[Stored data]
-- ==== Sys2Proof/Tests/Slice0.lean ====
section
/-! SUPPORT. Tests: ill-formed terms, words written out from the encodings of the spec, one step of every instruction
(expected values from the worked examples and vectors of 95_test_vectors.md and of the rules named), and for every obligation with
hypotheses a state and operands that meet them. -/

namespace Sys2Proof.Tests

open Sys2Proof Sys2Proof.Machine Sys2Proof.Config

/-! ## Well-formedness: one ill-formed term for each check (30_encoding.md R100) -/

theorem test_setF_refuses_alias_operands :
    ([1, 2, 4, 8].map fun i => (Instr.setF i).wellFormed) = [false, false, false, false] := by decide
theorem test_rstF_refuses_alias_operands :
    ([7, 0xB, 0xD, 0xE].map fun i => (Instr.rstF i).wellFormed) = [false, false, false, false] := by decide
theorem test_ldpx_a_a_is_ill_formed : (Instr.ldpxRQ .a .a).wellFormed = false := by decide
theorem test_ldpy_a_a_is_ill_formed : (Instr.ldpyRQ .a .a).wellFormed = false := by decide
theorem test_xor_r_15_is_ill_formed : (Instr.xorRI .b 0xF).wellFormed = false := by decide
theorem test_neighbours_are_well_formed :
    ([.setF 3, .rstF 6, .ldpxRQ .a .b, .ldpyRQ .b .a, .xorRI .b 0xE, .scf].map Instr.wellFormed) =
      [true, true, true, true, true, true] := by decide

/-! ## Decoding: for every constructor a word written out from the pattern of its rule -/

theorem test_decode_branch_1 :
    decode 0b111001010011#12 = .ok (.pset 0b10011) ∧
    decode 0b000001011010#12 = .ok (.jp 0b01011010) ∧
    decode 0b001001011010#12 = .ok (.jpC 0b01011010) ∧
    decode 0b001101011010#12 = .ok (.jpNC 0b01011010) ∧
    decode 0b011001011010#12 = .ok (.jpZ 0b01011010) ∧
    decode 0b011101011010#12 = .ok (.jpNZ 0b01011010) ∧
    decode 0b111111101000#12 = .ok .jpba ∧
    decode 0b010001011010#12 = .ok (.call 0b01011010) ∧
    decode 0b010101011010#12 = .ok (.calz 0b01011010) ∧
    decode 0b111111011111#12 = .ok .ret ∧
    decode 0b111111011110#12 = .ok .rets := by decide
theorem test_decode_branch_2 :
    decode 0b000111000011#12 = .ok (.retd 0b11000011) := by decide
theorem test_decode_system_control :
    decode 0b111111111011#12 = .ok .nop5 ∧
    decode 0b111111111111#12 = .ok .nop7 ∧
    decode 0b111111111000#12 = .ok .halt ∧
    decode 0b111111111001#12 = .ok .slp := by decide
theorem test_decode_flag :
    decode 0b111101000110#12 = .ok (.setF 0b0110) ∧
    decode 0b111101010110#12 = .ok (.rstF 0b0110) ∧
    decode 0b111101000001#12 = .ok .scf ∧
    decode 0b111101011110#12 = .ok .rcf ∧
    decode 0b111101000010#12 = .ok .szf ∧
    decode 0b111101011101#12 = .ok .rzf ∧
    decode 0b111101000100#12 = .ok .sdf ∧
    decode 0b111101011011#12 = .ok .rdf ∧
    decode 0b111101001000#12 = .ok .ei ∧
    decode 0b111101010111#12 = .ok .di := by decide
theorem test_decode_stack_1 :
    decode 0b111111000010#12 = .ok (.pushR .mx) ∧
    decode 0b111111000100#12 = .ok .pushXP ∧
    decode 0b111111000101#12 = .ok .pushXH ∧
    decode 0b111111000110#12 = .ok .pushXL ∧
    decode 0b111111000111#12 = .ok .pushYP ∧
    decode 0b111111001000#12 = .ok .pushYH ∧
    decode 0b111111001001#12 = .ok .pushYL ∧
    decode 0b111111001010#12 = .ok .pushF ∧
    decode 0b111111010010#12 = .ok (.popR .mx) ∧
    decode 0b111111010100#12 = .ok .popXP ∧
    decode 0b111111010101#12 = .ok .popXH := by decide
theorem test_decode_stack_2 :
    decode 0b111111010110#12 = .ok .popXL ∧
    decode 0b111111010111#12 = .ok .popYP ∧
    decode 0b111111011000#12 = .ok .popYH ∧
    decode 0b111111011001#12 = .ok .popYL ∧
    decode 0b111111011010#12 = .ok .popF ∧
    decode 0b111111011011#12 = .ok .incSP ∧
    decode 0b111111001011#12 = .ok .decSP ∧
    decode 0b111111100010#12 = .ok (.ldSPHR .mx) ∧
    decode 0b111111110010#12 = .ok (.ldSPLR .mx) ∧
    decode 0b111111100110#12 = .ok (.ldRSPH .mx) ∧
    decode 0b111111110110#12 = .ok (.ldRSPL .mx) := by decide
theorem test_decode_index_1 :
    decode 0b111011100000#12 = .ok .incX ∧
    decode 0b111011110000#12 = .ok .incY ∧
    decode 0b101111000011#12 = .ok (.ldXE 0b11000011) ∧
    decode 0b100011000011#12 = .ok (.ldYE 0b11000011) ∧
    decode 0b111010000010#12 = .ok (.ldXPR .mx) ∧
    decode 0b111010000110#12 = .ok (.ldXHR .mx) ∧
    decode 0b111010001010#12 = .ok (.ldXLR .mx) ∧
    decode 0b111010010010#12 = .ok (.ldYPR .mx) ∧
    decode 0b111010010110#12 = .ok (.ldYHR .mx) ∧
    decode 0b111010011010#12 = .ok (.ldYLR .mx) ∧
    decode 0b111010100010#12 = .ok (.ldRXP .mx) := by decide
theorem test_decode_index_2 :
    decode 0b111010100110#12 = .ok (.ldRXH .mx) ∧
    decode 0b111010101010#12 = .ok (.ldRXL .mx) ∧
    decode 0b111010110010#12 = .ok (.ldRYP .mx) ∧
    decode 0b111010110110#12 = .ok (.ldRYH .mx) ∧
    decode 0b111010111010#12 = .ok (.ldRYL .mx) ∧
    decode 0b101000000110#12 = .ok (.adcXHI 0b0110) ∧
    decode 0b101000010110#12 = .ok (.adcXLI 0b0110) ∧
    decode 0b101000100110#12 = .ok (.adcYHI 0b0110) ∧
    decode 0b101000110110#12 = .ok (.adcYLI 0b0110) ∧
    decode 0b101001000110#12 = .ok (.cpXHI 0b0110) ∧
    decode 0b101001010110#12 = .ok (.cpXLI 0b0110) := by decide
theorem test_decode_index_3 :
    decode 0b101001100110#12 = .ok (.cpYHI 0b0110) ∧
    decode 0b101001110110#12 = .ok (.cpYLI 0b0110) := by decide
theorem test_decode_data_transfer :
    decode 0b111000100110#12 = .ok (.ldRI .mx 0b0110) ∧
    decode 0b111011001001#12 = .ok (.ldRQ .mx .b) ∧
    decode 0b111110101001#12 = .ok (.ldAMn 0b1001) ∧
    decode 0b111110111001#12 = .ok (.ldBMn 0b1001) ∧
    decode 0b111110001001#12 = .ok (.ldMnA 0b1001) ∧
    decode 0b111110011001#12 = .ok (.ldMnB 0b1001) ∧
    decode 0b111001100110#12 = .ok (.ldpxMXI 0b0110) ∧
    decode 0b111011101001#12 = .ok (.ldpxRQ .mx .b) ∧
    decode 0b111001110110#12 = .ok (.ldpyMYI 0b0110) ∧
    decode 0b111011111001#12 = .ok (.ldpyRQ .mx .b) ∧
    decode 0b100111000011#12 = .ok (.lbpx 0b11000011) := by decide
theorem test_decode_arithmetic_1 :
    decode 0b110000100110#12 = .ok (.addRI .mx 0b0110) ∧
    decode 0b101010001001#12 = .ok (.addRQ .mx .b) ∧
    decode 0b110001100110#12 = .ok (.adcRI .mx 0b0110) ∧
    decode 0b101010011001#12 = .ok (.adcRQ .mx .b) ∧
    decode 0b101010101001#12 = .ok (.subRQ .mx .b) ∧
    decode 0b110101100110#12 = .ok (.sbcRI .mx 0b0110) ∧
    decode 0b101010111001#12 = .ok (.sbcRQ .mx .b) ∧
    decode 0b110010100110#12 = .ok (.andRI .mx 0b0110) ∧
    decode 0b101011001001#12 = .ok (.andRQ .mx .b) ∧
    decode 0b110011100110#12 = .ok (.orRI .mx 0b0110) ∧
    decode 0b101011011001#12 = .ok (.orRQ .mx .b) := by decide
theorem test_decode_arithmetic_2 :
    decode 0b110100100110#12 = .ok (.xorRI .mx 0b0110) ∧
    decode 0b101011101001#12 = .ok (.xorRQ .mx .b) ∧
    decode 0b110111100110#12 = .ok (.cpRI .mx 0b0110) ∧
    decode 0b111100001001#12 = .ok (.cpRQ .mx .b) ∧
    decode 0b110110100110#12 = .ok (.fanRI .mx 0b0110) ∧
    decode 0b111100011001#12 = .ok (.fanRQ .mx .b) ∧
    decode 0b101011111010#12 = .ok (.rlc .mx) ∧
    decode 0b111010001110#12 = .ok (.rrc .mx) ∧
    decode 0b111101101001#12 = .ok (.incMn 0b1001) ∧
    decode 0b111101111001#12 = .ok (.decMn 0b1001) ∧
    decode 0b111100101010#12 = .ok (.acpx .mx) := by decide
theorem test_decode_arithmetic_3 :
    decode 0b111100101110#12 = .ok (.acpy .mx) ∧
    decode 0b111100111010#12 = .ok (.scpx .mx) ∧
    decode 0b111100111110#12 = .ok (.scpy .mx) ∧
    decode 0b110100101111#12 = .ok (.notR .mx) := by decide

How to complete this task - From the records above, transcribe exactly the run of lines that opens with the line holding "decode 0b101011001001#12 = .ok" and closes with the line holding "decode 0b110110100110#12 = .ok", both included.

Completed task -
    decode 0b101011001001#12 = .ok (.andRQ .mx .b) ∧
    decode 0b110011100110#12 = .ok (.orRI .mx 0b0110) ∧
    decode 0b101011011001#12 = .ok (.orRQ .mx .b) := by decide
theorem test_decode_arithmetic_2 :
    decode 0b110100100110#12 = .ok (.xorRI .mx 0b0110) ∧
    decode 0b101011101001#12 = .ok (.xorRQ .mx .b) ∧
    decode 0b110111100110#12 = .ok (.cpRI .mx 0b0110) ∧
    decode 0b111100001001#12 = .ok (.cpRQ .mx .b) ∧
    decode 0b110110100110#12 = .ok (.fanRI .mx 0b0110) ∧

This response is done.